-- ==== Sys2Proof/Machine/MOps.lean ====
section
/-! DEFINITION. The M-ops: issue with its checks, start, replies, and completion (R93, R110 to R114, R119, R121). -/
namespace Sys2Proof.Machine

/-! ### Table commands reach the engines (R184 to R187) -/

/-- The stack that holds an address, live or through a committed view, of a partition's requester. -/
def State.stackAt (s : State) (p a : Nat) : Option Nat := (s.hbmOf p a).map (fun x => stackOf x.1)

/-- The stacks whose engines execute a table command (R186). R186 names no engine for an address that lies in no stack, nor for a reserved
`CMD.OP`: DESIGN CHOICE, the engine of S0 takes the first, and the table's the second, each to refuse it (log entry 164). -/
def State.cmdStacks (s : State) (p c : Nat) : List Nat :=
  let op := bits 511 504 c
  let tab := bits 351 224 c
  let one := fun (a : Nat) => [((s.stackAt p a).getD 0) % 16]
  if op = 5 then one (bits 223 180 c)
  else if op = 6 then one (bits 179 136 c)
  else if bit 42 tab then List.range 16
  else one (bits 127 88 tab)

/-- Whether the engines of a command have room: 256 commands each (R186). -/
def State.enginesFree (s : State) (p c : Nat) : Bool :=
  (s.cmdStacks p c).all (fun k =>
    decide ((s.sepia.cmds.filter (fun x => !x.done && (s.cmdStacks x.part x.bits).contains k)).length < 256))

/-- A table command is queued at its executing engines; in bypass the fallback unit takes it and counts it (R186, R196). -/
def State.pushCmd (s : State) (who : Issuer) (p seed c : Nat) : State :=
  let s := ((s.cmdStacks p c).filter (fun k => s.odBool 0x8002 (k + 1))).foldl (fun s k => s.odInc 0x8003 (k + 1)) s
  { s with sepia := { s.sepia with
    cmds := s.sepia.cmds ++ [⟨s.sepia.next, who, p, seed, c, false, 0, [], [], false⟩], next := s.sepia.next + 1 } }

/-! ### Shared parts -/

def State.mop? (s : State) (n id : Nat) : Option MOp := (s.core n).mops.find? (fun m => m.id == id)
def State.updMop (s : State) (n id : Nat) (f : MOp → MOp) : State :=
  s.setCore n { s.core n with mops := updFirst (fun m => m.id == id) f (s.core n).mops }
def State.dropMop (s : State) (n id : Nat) : State :=
  s.setCore n { s.core n with mops := (s.core n).mops.filter (fun m => m.id != id) }

/-- The partition of a core's requests: its context's (R346). -/
def State.slotPart (s : State) (n k : Nat) : Nat := ((s.core n).slot k).launch.part
def State.slotGen (s : State) (n k : Nat) : Nat := ((s.core n).slot k).launch.gen

/-- An M-op faults: the context records it, and the M-op signals nothing more (R119, R121). -/
def State.mFault (s : State) (n : Nat) (m : MOp) (code info : Nat) : State :=
  ((s.updMop n m.id (fun x => { x with err := code, errInfo := info })).asyncFault n m.slot m.w code info).releaseCore n

/-- The end of an M-op without fault: CE adds `v` once (R93). -/
def State.mDone (s : State) (n : Nat) (m : MOp) (v : Nat) : State :=
  ((s.dropMop n m.id).signalCE n (oCE m.w) (oCNT m.w) v).releaseCore n

/-- Whether a slot's context runs in replay mode, and what replay mode reads and writes: HBM through the fixed committed view,
and only the core's own windows are written (R386). -/
def State.slotReplay (s : State) (n k : Nat) : Bool := ((s.core n).slot k).launch.replay
def replayAddr (a : Nat) : Nat := if a < 0x0C0_0000_0000 then a + 0x0C0_0000_0000 else a
def State.readAt (s : State) (n k a : Nat) : Nat := if s.slotReplay n k then replayAddr a else a
def State.ownWindow (s : State) (n a : Nat) : Bool :=
  match s.region a with
  | .spad k _ | .istore k _ | .coreCtl k _ => k == n
  | _ => false
def State.discards (s : State) (n k a : Nat) : Bool := s.slotReplay n k && !s.ownWindow n a

/-- Whether a reset under way covers a cluster, and whether it covers a core (R376, R389). -/
def State.coversCluster (s : State) (r : ResetRun) (c : Nat) : Bool :=
  match r.scope with
  | 2 | 6 => r.target == c
  | 3 | 4 | 8 => true
  | 7 => (s.part r.target).hasCluster c
  | _ => false
def State.coversCore (s : State) (r : ResetRun) (n : Nat) : Bool :=
  match r.scope with
  | 1 | 5 => r.target == n
  | _ => s.coversCluster r (clusterOf n)

/-- A core that answers as a target in reset: fenced, or in a reset that has not been released (R112, R265, R383). -/
def State.coreBlocked (s : State) (n : Nat) : Bool :=
  s.faults.fences.any (fun f => if f.isCluster then f.num == clusterOf n else f.num == n) ||
  s.faults.resets.any (fun r => s.coversCore r n)

/-- The fault code of an access that did not go on (R119). -/
def accFault : Acc → Nat
  | .address | .bank => 0x07
  | .isolation => 0x0C
  | .uncorrectable => 0x0B
  | .drop _ => 0x0A
  | _ => 0

/-- `FAULT.INFO` of an access that did not go on: the local address for an address fault, 0 otherwise (R123). -/
def accInfo (r : Acc) (a : Nat) : Nat := if accFault r = 7 then a else 0

/-- Whether an access waits. -/
def Acc.waits : Acc → Bool
  | .wait | .full _ _ _ => true
  | _ => false

/-- Whether a write is dropped whole: it changes nothing (R330). -/
def Acc.drops : Acc → Bool
  | .drop _ => true
  | _ => false

/-- The fields of a global address pair (R112). -/
def gaCoord (d : Word) : Nat := bits 19 0 d.toNat
def gaPart (d : Word) : Nat := bits 23 20 d.toNat
def gaWin (d : Word) : Nat := bits 29 24 d.toNat
def gaOk (d d1 : Word) : Bool := bits 63 30 d.toNat == 0 && bits 63 40 d1.toNat == 0 && gaCoord d != 0xF_FFFF

/-! ### Order on one sector (R32, R114) -/

/-- A range by the storage that it names: a part of it in a committed view lies where the HBM that it shows lies (R30). -/
def State.plain (s : State) (p a len : Nat) : List (Nat × Nat) :=
  [(0, 0x0C0_0000_0000, 0), (0x0C0_0000_0000, 0x100_0000_0000, 0), (0x100_0000_0000, 0x280_0000_0000, 0x100_0000_0000),
   (0x280_0000_0000, 0x290_0000_0000, s.apertureBase p), (0x290_0000_0000, 2 ^ 65, 0x290_0000_0000)].filterMap (fun g =>
    let lo := max a g.1
    let hi := min (a + len) g.2.1
    if lo < hi then some (g.2.2 + (lo - g.1), hi - lo) else none)

/-- The local ranges that an M-op has still to read or write, as address and length. One that has faulted still takes the pieces that its
requests bring (R121). -/
def State.mRanges (s : State) (n : Nat) (m : MOp) : List (Nat × Nat) :=
  let src := s.readAt n m.slot m.s.toNat
  let rs : List (Nat × Nat) := match fOp m.w with
  | 0 => [(src, m.l.toNat), (m.d.toNat, m.l.toNat)]
  | 1 => if m.phase = .queued then [(src, m.l.toNat)] else []
  | 2 => [(m.d.toNat, m.l.toNat)]
  | 5 => if m.phase = .queued then [(src, 64)] else []
  | _ => []
  rs.flatMap (fun r => s.plain (s.slotPart n m.slot) r.1 r.2)

/-- Two ranges touch one 64-byte sector. -/
def sectorsMeet (x y : Nat × Nat) : Bool :=
  decide (0 < x.2) && decide (0 < y.2) && decide (x.1 / 64 ≤ (y.1 + y.2 - 1) / 64) && decide (y.1 / 64 ≤ (x.1 + x.2 - 1) / 64)

/-- Whether an M-op that the core's DMA was given before the one numbered `id` has still to access a sector of these ranges: the
accesses of one requester to one sector take effect in issue order (R32, R114). -/
def State.mBehind (s : State) (n id : Nat) (rs : List (Nat × Nat)) : Bool :=
  (s.core n).mops.any (fun e => decide (e.id < id) && (e.err == 0 || e.left != 0) &&
    (s.mRanges n e).any (fun x => rs.any (sectorsMeet x)))

/-! ### Issue (R110, R112, R113) -/

/-- The synchronous fault of an M-op at issue, if it has one: code and information (R112, R113). An address fault reports the local
address (R123). DEDUCED: for a bad global pair that is the M-op's own local operand, and an RSIG, which has none, reports 0 (log entry
157). Where a length above 2^24 and a bad pair meet, neither rule goes first; DESIGN CHOICE: the length fault is reported (log entry 172). -/
def mIssueFault (op : Nat) (w : Word) (m : MOp) : Option (Nat × Nat) :=
  if op ≤ 2 && m.l.toNat > 2 ^ 24 then some (6, 0)
  else match op with
  | 1 => if oSD w = 31 || !gaOk m.d m.d1 then some (7, m.s.toNat) else none
  | 2 => if oSS w = 31 || !gaOk m.s m.s1 then some (7, m.d.toNat) else none
  | 4 => if bits 63 24 m.d.toNat != 0 || gaCoord m.d = 0xF_FFFF then some (7, 0) else none
  | 5 => if m.s.toNat % 64 ≠ 0 then some (7, m.s.toNat) else none
  | _ => none

/-- Adds an M-op's request count. -/
def State.mLeft (s : State) (n id k : Nat) : State := s.updMop n id (fun x => { x with phase := .started, left := k })

/-- What a start that reads local memory finds there: an RPUT its source, a TBL its command block. It waits for its own event, which says
what the check bits show (R162, R177); the rest start without. -/
def mNeedsEcc (m : MOp) : Bool := fOp m.w == 1 || fOp m.w == 5

/-- Starts one M-op: `none` where it has to wait, behind an earlier access of the core's DMA to a sector that it reads too, or for the event
that tells what its read finds (R32, R110, R111, R162, R264); in replay mode nothing leaves the core (R386). How much of an RPUT has been sent
when its source faults part-way is not stated; DESIGN CHOICE: the source is read before the first packet leaves, so that nothing has (R121;
log entry 172). DESIGN CHOICE: a piece whose offset passes 2^40 - 1 has its low 40 bits in the header's field (R262; log entry 182). -/
def State.mStart1 (s : State) (n : Nat) (m : MOp) (e : Option Ecc) : Option State :=
  let p := s.slotPart n m.slot
  let gen := s.slotGen n m.slot
  let len := m.l.toNat
  let src := s.readAt n m.slot m.s.toNat
  let rp := s.slotReplay n m.slot
  if fOp m.w ≠ 0 && (fOp m.w ≠ 2 || rp) && s.mBehind n m.id (s.mRanges n m) then none
  else if mNeedsEcc m && e.isNone then none
  else match fOp m.w with
  | 1 =>
    let r := s.access (.dma n) p src len false
    if r.waits then none
    else if r ≠ .ok then some (((s.noteAcc p r).countBad p src len).mFault n { m with phase := .started } (accFault r) (accInfo r m.s.toNat))
    else
      let x := s.readSeen (e.getD (.ok 0)) p src len
      if x.2 then some (x.1.mFault n { m with phase := .started } 0x0B 0)
      else if rp then some (x.1.mLeft n m.id 0)
      else
      let o := bits 39 0 m.d1.toNat
      let cuts := cut256 (len / 256 + 2) o len
      let s := (x.1.mLeft n m.id cuts.length).addAct n 3 len
      some (cuts.foldl (fun s c =>
        s.request (.mop n m.id)
          { Pkt.req 0 (gaCoord m.d) (gaPart m.d) p gen (s.rdRange p (src + (c.1 - o)) c.2) with
            win := gaWin m.d, offset := c.1 % 2 ^ 40, ce := oRCE m.w, rcore := if oRCE m.w then oRCORE m.w else 0,
            rcnt := if oRCE m.w then oRCNT m.w else 0 }) s)
  | 2 =>
    if rp then
      let r := if s.ownWindow n m.d.toNat then s.access (.dma n) p m.d.toNat len true else .ok
      if r.waits then none
      else if r ≠ .ok then some ((s.noteAcc p r).mFault n { m with phase := .started } (accFault r) (accInfo r m.d.toNat))
      else
        let s := if s.ownWindow n m.d.toNat then s.put m.d.toNat (List.replicate len 0) else s
        some (s.mLeft n m.id 0)
    else
    let o := bits 39 0 m.s1.toNat
    let cuts := cut256 (len / 256 + 2) o len
    let s := s.mLeft n m.id cuts.length
    some (cuts.foldl (fun s c =>
      s.request (.get n m.id (m.d.toNat + (c.1 - o)))
        { Pkt.req 1 (gaCoord m.s) (gaPart m.s) p gen [] with
          len := c.2, win := gaWin m.s, offset := c.1 % 2 ^ 40, ce := oRCE m.w, rcore := if oRCE m.w then oRCORE m.w else 0,
          rcnt := if oRCE m.w then oRCNT m.w else 0 }) s)
  | 4 =>
    if rp then some (s.mLeft n m.id 0) else
    let s := s.mLeft n m.id 1
    some (s.request (.mop n m.id)
      { Pkt.req 4 (gaCoord m.d) (gaPart m.d) p gen (leBytes 8 m.l.toNat) with rcore := oRCORE m.w, rcnt := oRCNT m.w })
  | 5 =>
    if rp then some (s.mLeft n m.id 0) else
    let r := s.access (.dma n) p m.s.toNat 64 false
    if r.waits then none
    else if r ≠ .ok then some (((s.noteAcc p r).countBad p m.s.toNat 64).mFault n m (accFault r) m.s.toNat)
    else
      let c := leNat (s.rdRange p m.s.toNat 64)
      let x := s.readSeen (e.getD (.ok 0)) p m.s.toNat 64
      if x.2 then some (x.1.mFault n m 0x0B 0)
      else if s.enginesFree p c then some ((x.1.mLeft n m.id 1).pushCmd (.core n m.id) p ((s.core n).slot m.slot).launch.seed.toNat c)
      else none
  | _ => some (s.mLeft n m.id 0)

/-- Starts queued M-ops in order while fewer than 64 execute; `pick` names the one whose read the event tells of (R86, R114). -/
def State.mStart (pick : Option (Nat × Ecc)) : Nat → State → Nat → State
  | 0, s, _ => s
  | k + 1, s, n =>
    let c := s.core n
    if (c.mops.filter (fun m => m.phase != .queued)).length ≥ 64 then s
    else match c.mops.find? (fun m => m.phase == .queued) with
    | none => s
    | some m => match s.mStart1 n m ((pick.filter (fun e => e.1 == m.id)).map (·.2)) with
      | none => s
      | some s => State.mStart pick k (s.updMop n m.id (fun x => { x with phase := .started })) n

/-- Issues an M-op into the queue of 32: its register values are read now, and a full queue stalls (R86, R91, R114). `ecc` is what its read
finds where it starts at once. -/
def mIssue (n : Fin 288) (op : Nat) (ecc : Ecc) (s : State) : Host.Outcome State Fault Refusal :=
  issue s n 2 op (fun k w =>
    let c := s.core n
    let pair := fun (r : Nat) => if r = 31 then (0 : Word) else s.sreg n k (r + 1)
    let m : MOp := ⟨c.nextM, k, w, s.sreg n k (oSD w), pair (oSD w), s.sreg n k (oSS w), pair (oSS w), s.sreg n k (oSL w),
      .queued, 0, 0, 0⟩
    match mIssueFault op w m with
    | some (code, info) => s.syncFault n k w code info
    | none =>
      if (c.mops.filter (fun m => m.phase == .queued)).length ≥ 32 then s
      else
        let s := s.setCore n { c with mops := c.mops ++ [m], nextM := c.nextM + 1 }
        State.mStart (some (m.id, ecc)) 33 (s.retire n k w) n)

/-- DMA.CP: copy sL bytes from local address sS to local address sD (R111). -/
def execDmaCp (core : Fin 288) (s : State) : Host.Outcome State Fault Refusal := mIssue core 0 (.ok 0) s

/-- RPUT: copy sL bytes from local address sS to the global address in sD, sD+1; `ecc` is what the check bits of its source show where it
starts at once (R111, R162, R264). -/
def execRput (core : Fin 288) (ecc : Ecc) (s : State) : Host.Outcome State Fault Refusal := mIssue core 1 ecc s

/-- RGET: copy sL bytes from the global address in sS, sS+1 to local address sD (R111, R264). -/
def execRget (core : Fin 288) (s : State) : Host.Outcome State Fault Refusal := mIssue core 2 (.ok 0) s

/-- CSIG: add sL to counter RCNT of core RCORE of this module (R111, R112). -/
def execCsig (core : Fin 288) (s : State) : Host.Outcome State Fault Refusal := mIssue core 3 (.ok 0) s

/-- RSIG: add sL to counter RCNT of core RCORE on the module and partition in sD (R111, R112). -/
def execRsig (core : Fin 288) (s : State) : Host.Outcome State Fault Refusal := mIssue core 4 (.ok 0) s

/-- TBL: issue the table command held in the 64 bytes at local address sS; `ecc` is what their check bits show where it starts at once (R111,
R162, R184). -/
def execTbl (core : Fin 288) (ecc : Ecc) (s : State) : Host.Outcome State Fault Refusal := mIssue core 5 ecc s

/-! ### Completion -/

/-- Whether a range lies in scratchpads. -/
def State.inSpad (s : State) (a len : Nat) : Bool := (s.spadBytes a len).length == len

+ + + + +

■ EXERCISE DESCRIPTION
Would you print exactly, and only, the lines of the data above from the line with "def State.mFault (s" through the line with "((s.dropMop n m.id).signalCE", inclusive?

■ TASK OUTPUT
def State.mFault (s : State) (n : Nat) (m : MOp) (code info : Nat) : State :=
  ((s.updMop n m.id (fun x => { x with err := code, errInfo := info })).asyncFault n m.slot m.w code info).releaseCore n

/-- The end of an M-op without fault: CE adds `v` once (R93). -/
def State.mDone (s : State) (n : Nat) (m : MOp) (v : Nat) : State :=
  ((s.dropMop n m.id).signalCE n (oCE m.w) (oCNT m.w) v).releaseCore n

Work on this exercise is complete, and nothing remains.